The Game Boy and Game Boy Color versions of the game were developed by programmer Brian Beuken, who was working freelance for Software Creations at the time.

==Reception==

Ken Griffey Jr. Presents Major League Baseball received generally mixed reviews. GamePro heavily criticized the game's lack of realism, citing the fictitious players, inaccurate ballparks, inability to adjust defense, "stylized" player sprites, and the ability to control the ball even after it leaves the pitcher's hand. However, they acknowledged the game has good music, "one of the best manuals for a baseball game", and gameplay that is very accessible to beginners.

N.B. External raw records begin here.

/-- The last pixel in range and the first ones out of range under ROT = 1 (P7). -/
theorem test_witness_in_range : InRange ⟨128, 64⟩ 1 63 127 ∧ ¬ InRange ⟨128, 64⟩ 1 64 0 ∧ ¬ InRange ⟨128, 64⟩ 1 0 128 ∧
    ¬ InRange ⟨128, 64⟩ 1 (-1) 0 ∧ ¬ InRange ⟨128, 64⟩ 1 0 (-1) ∧ logicalBit ⟨128, 64⟩ 1 63 127 = (896, 7) ∧
    ((896, 6) : Nat × Nat) ≠ logicalBit ⟨128, 64⟩ 1 63 127 ∧ 895 ≠ (logicalBit ⟨128, 64⟩ 1 63 127).1 := by decide

theorem test_witness_pixel_reads_back :
    InRange (small [(19, 0x10)]).geometry (small [(19, 0x10)]).rot 9 12 ∧ (small [(19, 0x10)]).buf.wf := by decide

theorem test_witness_square : (Geometry.mk 8 8).panelW = (Geometry.mk 8 8).panelH := by decide

/-- H10: row 15 of the 96 by 16 panel, its last column, and a byte outside the run. -/
theorem test_witness_row_run : (0 : Int) ≤ 15 ∧ (15 : Int) < 16 ∧ max 90 0 ≤ (95 : Int) ∧ 95 < min (90 + 100) (96 : Int) ∧
    ∀ c : Int, (0 : Int) ≤ 15 → (15 : Int) < 16 → max 90 0 ≤ c → c < min (90 + 100) (96 : Int) →
      185 ≠ (c + 15 / 8 * 96).toNat :=
  ⟨by decide, by decide, by decide, by decide, fun c _ _ h1 h2 => by omega⟩

/-- V8: column 7, rows 60 to 69, the last row of the clip, and a bit above the run. -/
theorem test_witness_column_run : (0 : Int) ≤ 7 ∧ (7 : Int) < 128 ∧ max 60 0 ≤ (63 : Int) ∧ 63 < min (60 + 10) (64 : Int) ∧
    ∀ r : Int, (0 : Int) ≤ 7 → (7 : Int) < 128 → max 60 0 ≤ r → r < min (60 + 10) (64 : Int) →
      ((903, 3) : Nat × Nat) ≠ bitAddr ⟨128, 64⟩ (7, r) :=
  ⟨by decide, by decide, by decide, by decide, fun r _ _ h1 h2 h => by
    simp only [bitAddr, Prod.mk.injEq] at h
    omega⟩

theorem test_witness_run_wf : (withBuf [(2, 0x08), (4, 0xFF)]).buf.wf := by decide

/-- HRUN −3, 9, 6: the last cell, a bit of the same byte and a byte that are not the run's. -/
theorem test_witness_hrun_cells : ((-3 : Int) ≤ 2 ∧ (2 : Int) < -3 + 6 ∧ InRange ⟨128, 64⟩ 0 2 9) ∧
    (∀ u : Int, -3 ≤ u → u < -3 + 6 → InRange ⟨128, 64⟩ 0 u 9 → ((130, 0) : Nat × Nat) ≠ logicalBit ⟨128, 64⟩ 0 u 9) ∧
    ∀ u : Int, -3 ≤ u → u < -3 + 6 → InRange ⟨128, 64⟩ 0 u 9 → 131 ≠ (logicalBit ⟨128, 64⟩ 0 u 9).1 := by
  have e (u : Int) : logicalBit ⟨128, 64⟩ 0 u 9 = ((u + 128).toNat, 1) := rfl
  refine ⟨by decide, fun u _ _ _ h => ?_, fun u _ _ _ h => ?_⟩
  · rw [e, Prod.mk.injEq] at h
    omega
  · rw [e] at h
    omega

/-- VRUN 3, 5, 22: the last cell, a bit of the same byte and a byte that are not the run's. -/
theorem test_witness_vrun_cells : ((5 : Int) ≤ 26 ∧ (26 : Int) < 5 + 22 ∧ InRange ⟨128, 64⟩ 0 3 26) ∧
    (∀ v : Int, 5 ≤ v → v < 5 + 22 → InRange ⟨128, 64⟩ 0 3 v → ((387, 3) : Nat × Nat) ≠ logicalBit ⟨128, 64⟩ 0 3 v) ∧
    ∀ v : Int, 5 ≤ v → v < 5 + 22 → InRange ⟨128, 64⟩ 0 3 v → 4 ≠ (logicalBit ⟨128, 64⟩ 0 3 v).1 := by
  have e (v : Int) : logicalBit ⟨128, 64⟩ 0 3 v = ((3 + v / 8 * 128).toNat, (v % 8).toNat) := rfl
  refine ⟨by decide, fun v _ _ _ h => ?_, fun v _ _ _ h => ?_⟩
  · rw [e, Prod.mk.injEq] at h
    omega
  · rw [e] at h
    omega

/-- Each way for a run to do nothing, at its boundary (H4, V12). -/
theorem test_witness_runs_outside : (0 : Int) ≤ 0 ∧ (-1 : Int) < 0 ∧
    (logicalHeight State.reset.geometry State.reset.rot : Int) ≤ 64 ∧ (-4 : Int) + 4 ≤ 0 ∧
    (logicalWidth State.reset.geometry State.reset.rot : Int) ≤ 128 := by decide

/-- The largest legal geometry with operands at the ends of their fields, and a LINE whose one call is routed. -/
theorem test_witness_run_arithmetic : (Geometry.mk 32767 32767).Legal ∧
    wellFormed (.hrun (-32768) 32767 (-32768) .on) = true ∧ wellFormed (.vrun 32767 (-32768) 32767 .on) = true ∧
    wellFormed (.line 5 (-32768) 5 32767 .on) = true ∧
    PrimitiveCall.vrun 5 (-32768) 65536 .on ∈ lineCalls 5 (-32768) 5 32767 .on ∧
    routedRun ⟨32767, 32767⟩ 2 (.vrun 5 (-32768) 65536 .on) = some (.column 32761 (-1) 65536) := by decide

/-- R121: both ends of the moved anchor's range are reached (W = 1 and W = 32767). -/
theorem test_moved_anchor_extremes :
    hRunRoute ⟨1, 1⟩ 2 32767 0 32767 = .row (-65533) 0 32767 ∧
    hRunRoute ⟨32767, 1⟩ 2 (-32768) 0 (-32768) = .row 98303 0 (-32768) := by decide

/-- The three cases of LINE's dispatch: L8 (a single point is vertical), L10, L2. -/
theorem test_witness_line_cases : ((7 : Int) = 7) ∧ ((9 : Int) ≠ 3 ∧ (2 : Int) = 2) ∧ ((0 : Int) ≠ 3 ∧ (0 : Int) ≠ 3) := by
  decide

/-- LINE 0, 0, 3, 3: its last cell, and a bit that is none of its cells. -/
theorem test_witness_line_cells :
    ((3 : Nat) : Int) ≤ (lineSetup 0 0 3 3 .on).dx ∧
    InRange ⟨128, 64⟩ 0 (lineCell (lineSetup 0 0 3 3 .on) 3).1 (lineCell (lineSetup 0 0 3 3 .on) 3).2 ∧
    ∀ k : Nat, (k : Int) ≤ (lineSetup 0 0 3 3 .on).dx →
      InRange ⟨128, 64⟩ 0 (lineCell (lineSetup 0 0 3 3 .on) k).1 (lineCell (lineSetup 0 0 3 3 .on) k).2 →
      ((5, 0) : Nat × Nat) ≠
          logicalBit ⟨128, 64⟩ 0 (lineCell (lineSetup 0 0 3 3 .on) k).1 (lineCell (lineSetup 0 0 3 3 .on) k).2 ∧
        5 ≠ (logicalBit ⟨128, 64⟩ 0 (lineCell (lineSetup 0 0 3 3 .on) k).1 (lineCell (lineSetup 0 0 3 3 .on) k).2).1 := by
  refine ⟨by decide, by decide, fun k hk hr => ?_⟩
  have h : k < 4 := by
    have e : (lineSetup 0 0 3 3 .on).dx = 3 := by decide
    omega
  clear hk hr
  revert k
  decide

/-- A steep and a flat line, the first and last step of each (L5, L4). -/
theorem test_witness_line_steps : (0 : Int) ≠ 2 ∧ (0 : Int) ≠ 5 ∧ absInt (5 - 0) ≥ absInt (2 - 0) ∧
    absInt (2 - 0) < absInt (5 - 0) ∧ ((5 : Nat) : Int) ≤ (lineSetup 0 0 2 5 .on).dx ∧
    ((5 : Nat) : Int) ≤ (lineSetup 0 0 5 2 .on).dx ∧ ((5 : Nat) : Int) < max (absInt (5 - 0)) (absInt (2 - 0)) + 1 ∧
    ¬ ((6 : Nat) : Int) ≤ (lineSetup 0 0 5 2 .on).dx := by decide

/-- The longest line there is, and its last step (R139). -/
theorem test_witness_line_bounds : wellFormed (.line (-32768) (-32768) 32767 32767 .on) = true ∧ (-32768 : Int) ≠ 32767 ∧
    ((65536 : Nat) : Int) ≤ (lineSetup (-32768) (-32768) 32767 32767 .on).dx + 1 := by decide

/-- The invariant in a state that is not the reset state, with bit 4 of the last page set and the step it takes. -/
theorem test_witness_invariant : Inv (small [(19, 0x10)]) ∧ ∃ t, step (small [(19, 0x10)]) = .next t :=
  ⟨by decide, _, rfl⟩

/-- The first bit of the last page that is no pixel (P13). -/
theorem test_witness_unused_bits : Inv (small [(19, 0x10)]) ∧ (small [(19, 0x10)]).geometry.panelH % 8 ≠ 0 ∧
    9 < (small [(19, 0x10)]).geometry.panelW ∧ 5 < 8 ∧ (small [(19, 0x10)]).geometry.panelH % 8 ≤ 5 := by decide

/-- SETROT 3 changes ROT from 0, and so does a reset from 2. -/
theorem test_witness_rot_changes :
    (∃ t, step (feed State.reset [.word 0x20_0000_0000_0000_0003]) = .next t ∧ t.rot ≠ State.reset.rot) ∧
    ∃ t, step (feed marked [.rst]) = .next t ∧ t.rot ≠ marked.rot :=
  ⟨⟨_, rfl, by decide⟩, _, rfl, by decide⟩

theorem test_witness_rsp_changes :
    (∃ t, step (feed State.reset [.word 0x80_0000_0000_0000_0000]) = .next t ∧ t.rsp ≠ State.reset.rsp) ∧
    ∃ t, step (feed marked [.rst]) = .next t ∧ t.rsp ≠ marked.rsp :=
  ⟨⟨_, rfl, by decide⟩, _, rfl, by decide⟩

theorem test_witness_buf_changes :
    (∃ t, step (feed State.reset [.word 0x34_0000_0000_0000_0000]) = .next t ∧ t.buf ≠ State.reset.buf) ∧
    ∃ t, step (filling [(5, 0xA5)]) = .next t ∧ t.buf ≠ (filling [(5, 0xA5)]).buf :=
  ⟨⟨_, rfl, by decide⟩, _, rfl, by decide⟩

theorem test_witness_sequence :
    (feed State.reset [.word 0x20_0000_0000_0000_0001, .word 0, .rst]).busy = false ∧
    (feed State.reset [.word 0x20_0000_0000_0000_0001, .word 0, .rst]).inputs =
      [0x20_0000_0000_0000_0001, 0].map HostInput.word ++ [.rst] := by decide

/-- Two states that differ in BUF, RSP and ILL, before the same word. -/
theorem test_witness_never_steers :
    (feed (withBuf [(3, 0x01)]) [.word 0x40_0003_0000_0000_0000]).geometry =
      (feed { State.reset with rsp := 7, ill := true } [.word 0x40_0003_0000_0000_0000]).geometry ∧
    (∃ t, step (feed (withBuf [(3, 0x01)]) [.word 0x40_0003_0000_0000_0000]) = .next t) ∧
    ∃ t', step (feed { State.reset with rsp := 7, ill := true } [.word 0x40_0003_0000_0000_0000]) = .next t' :=
  ⟨rfl, ⟨_, rfl⟩, _, rfl⟩

end Sys2Proof.Tests
end

section
/-! What a step does with the word it accepts, and what no step changes (spec/00_scope.md R5, R18). -/

namespace Sys2Proof.Machine

/-- The arm of `runWord` for a word that decodes (R69). -/
theorem runWord_of_command {w : CommandWord} {i : Instr} (hd : decode w = .command i) (s : State) :
    runWord w s = exec i s := by
  simp only [runWord, hd]

/-- An accepted word, legal or not, touches neither the geometry nor BUSY nor what the host still has to present. -/
theorem runWord_frame {w : CommandWord} {s t : State} (h : runWord w s = .next t) :
    t.geometry = s.geometry ∧ t.busy = s.busy ∧ t.inputs = s.inputs := by
  rcases runWord_cases h with ⟨i, -, he⟩ | ⟨-, rfl⟩
  · obtain ⟨hgeo, -, hbusy, hin⟩ := exec_cases he
    exact ⟨hgeo, hbusy, hin⟩
  · simp

/-- Settles O12: `step_word` says that the ready unit runs the word, `runWord_of_command` that this is its command. -/
theorem stepRunsAcceptedCommand : Obligations.StepRunsAcceptedCommand := by
  intro s w rest i hbusy hin hd
  rw [step_word hbusy hin, runWord_of_command hd]

/-- Settles O53, by the four things a step can do: a reset pulse and an accepted word take the first input away, the end
of the fill and waiting take none. -/
theorem geometryIsFixed : Obligations.GeometryIsFixed := by
  intro s t h
  rcases step_cases h with ⟨rest, hin, rfl⟩ | ⟨-, -, rfl⟩ | ⟨w, rest, -, hin, hrun⟩ | ⟨-, -, rfl⟩
  case inl => simp [hin]
  case inr.inl => simp
  case inr.inr.inl =>
    obtain ⟨hgeo, -, hrest⟩ := runWord_frame hrun
    exact ⟨hgeo, .inr (by rw [hrest, hin, List.tail_cons])⟩
  case inr.inr.inr => exact ⟨rfl, .inl rfl⟩

end Sys2Proof.Machine
end

section
/-! Where a drawing command can set a bit: on the panel and nowhere else (spec/10_state.md R33, spec/20_memory.md R41,
R43, R49). -/

namespace Sys2Proof.Machine

/-- The buffer bit `(idx, bit)` is a pixel of the panel: the byte is one of the N, the row one of the H (R43, R49). -/
def PanelBit (g : Geometry) (p : Nat × Nat) : Prop :=
  p.1 < g.bytes ∧ 8 * (p.1 / g.panelW) + p.2 < g.panelH

variable {g : Geometry} {rot : BitVec 2} {st : PixelState} {m : Memory}

/-- The pixels of the panel by column and page: the index is `x + page * W` (R41). -/
theorem panelBit_iff {x page k : Nat} (hx : x < g.panelW) :
    PanelBit g (x + page * g.panelW, k) ↔ page < g.pages ∧ 8 * page + k < g.panelH := by
  have hpage : (x + page * g.panelW) / g.panelW = page := by
    rw [Nat.add_mul_div_right _ _ (by omega), Nat.div_eq_of_lt hx, Nat.zero_add]
  have hbytes : x + page * g.panelW < g.bytes ↔ page < g.pages := by
    rw [Geometry.bytes, Nat.mul_comm g.panelW, ← Nat.div_lt_iff_lt_mul (by omega), hpage]
  simp only [PanelBit, hbytes, hpage]

/-- The bit address of a physical coordinate inside the panel is a pixel of the panel (R41, R94). -/
theorem panelBit_bitAddr {p : Int × Int} (h : InPanel g p) : PanelBit g (bitAddr g p) := by
  obtain ⟨px, py⟩ := p
  obtain ⟨hx0, hxW, hy0, hyH⟩ := h
  lift px to Nat using hx0
  lift py to Nat using hy0
  have hx : px < g.panelW := by simpa using hxW
  have hy : py < g.panelH := by simpa using hyH
  rw [bitAddr_nat, panelBit_iff hx, Geometry.pages]
  omega

/-- The rotation takes a logical coordinate in range into the panel (R93). -/
theorem inPanel_xform {x y : Int} (h : InRange g rot x y) : InPanel g (xform g rot x y) := by
  rcases rot_cases rot with rfl | rfl | rfl | rfl <;> simp [InRange, InPanel] at h ⊢ <;> omega

/-- A canonical buffer is inside the panel when every bit that is set is a pixel: a byte that is listed is not blank, so
it has a bit that is set. -/
theorem bufInPanel_iff (hm : m.wf) : BufInPanel g m ↔ ∀ p, bitAt m p = true → PanelBit g p := by
  constructor
  · rintro h ⟨i, k⟩ hbit
    have hk : k < 8 := by
      by_contra hk
      rw [bitAt_of_ge (Nat.le_of_not_lt hk)] at hbit
      cases hbit
    have hread : m.read i ≠ 0 := by
      intro h0
      simp [bitAt, h0] at hbit
    obtain ⟨hi, hrow⟩ := h _ (mem_of_read hread)
    exact ⟨hi, hrow k hk hbit⟩
  · intro h c hc
    have hbits : ∀ k, c.2.getLsbD k = true → PanelBit g (c.1, k) := fun k hk =>
      h (c.1, k) (by rwa [bitAt, read_of_mem hm hc])
    refine ⟨?_, fun k _ hk => (hbits k hk).2⟩
    by_contra hi
    refine hm.2 c hc (BitVec.eq_of_getLsbD_eq fun k _ => ?_)
    have hclear : c.2.getLsbD k = false := by
      by_contra hk
      exact hi (hbits k (by simpa using hk)).1
    simp [hclear, Memory.blank]

/-! No drawing primitive changes a bit that is no pixel of the panel. -/

theorem bitAt_setPixelLogical_of_not_panelBit {p : Nat × Nat} (hp : ¬ PanelBit g p) (x y : Int) :
    bitAt (setPixelLogical g rot st m x y) p = bitAt m p := by
  rw [bitAt_setPixelLogical, if_neg]
  rintro ⟨hin, rfl⟩
  exact hp (panelBit_bitAddr (inPanel_xform hin))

Electronic Gaming Monthly criticized that the computer is too difficult to beat in one-player mode, but praised the digitized voices of Steve Palermo and Jack Buck and the general playability. They scored the game a 6.6 out of 10. In 2018, Complex ranked the game 91st in their "The Best Super Nintendo Games of All Time".

By July 1994, the game sold 750,000 copies. The game ultimately sold 1.2 million units.

Aggregate score
| Aggregator | Score |
|---|---|
| GameRankings | 75% |

Review scores
| Publication | Score |
|---|---|
| Electronic Gaming Monthly | 6.6/10 |
| GameFan | 84% |
| Nintendo Power | 3.775/5 |
| Video Games (DE) | 84% |

== Legacy ==
Nintendo later published three more games featuring Ken Griffey Jr., one developed by Rare and two developed by Angel Studios.

- Ken Griffey Jr.'s Winning Run
- Major League Baseball Featuring Ken Griffey Jr.
- Ken Griffey Jr.'s Slugfest

Entries in the MLB: The Show series have included a "Retro Mode" the emulates the gameplay of Ken Griffey Jr. Presents Major League Baseball, complete with music and sound effects in the vein of the game and commentary from Griffey.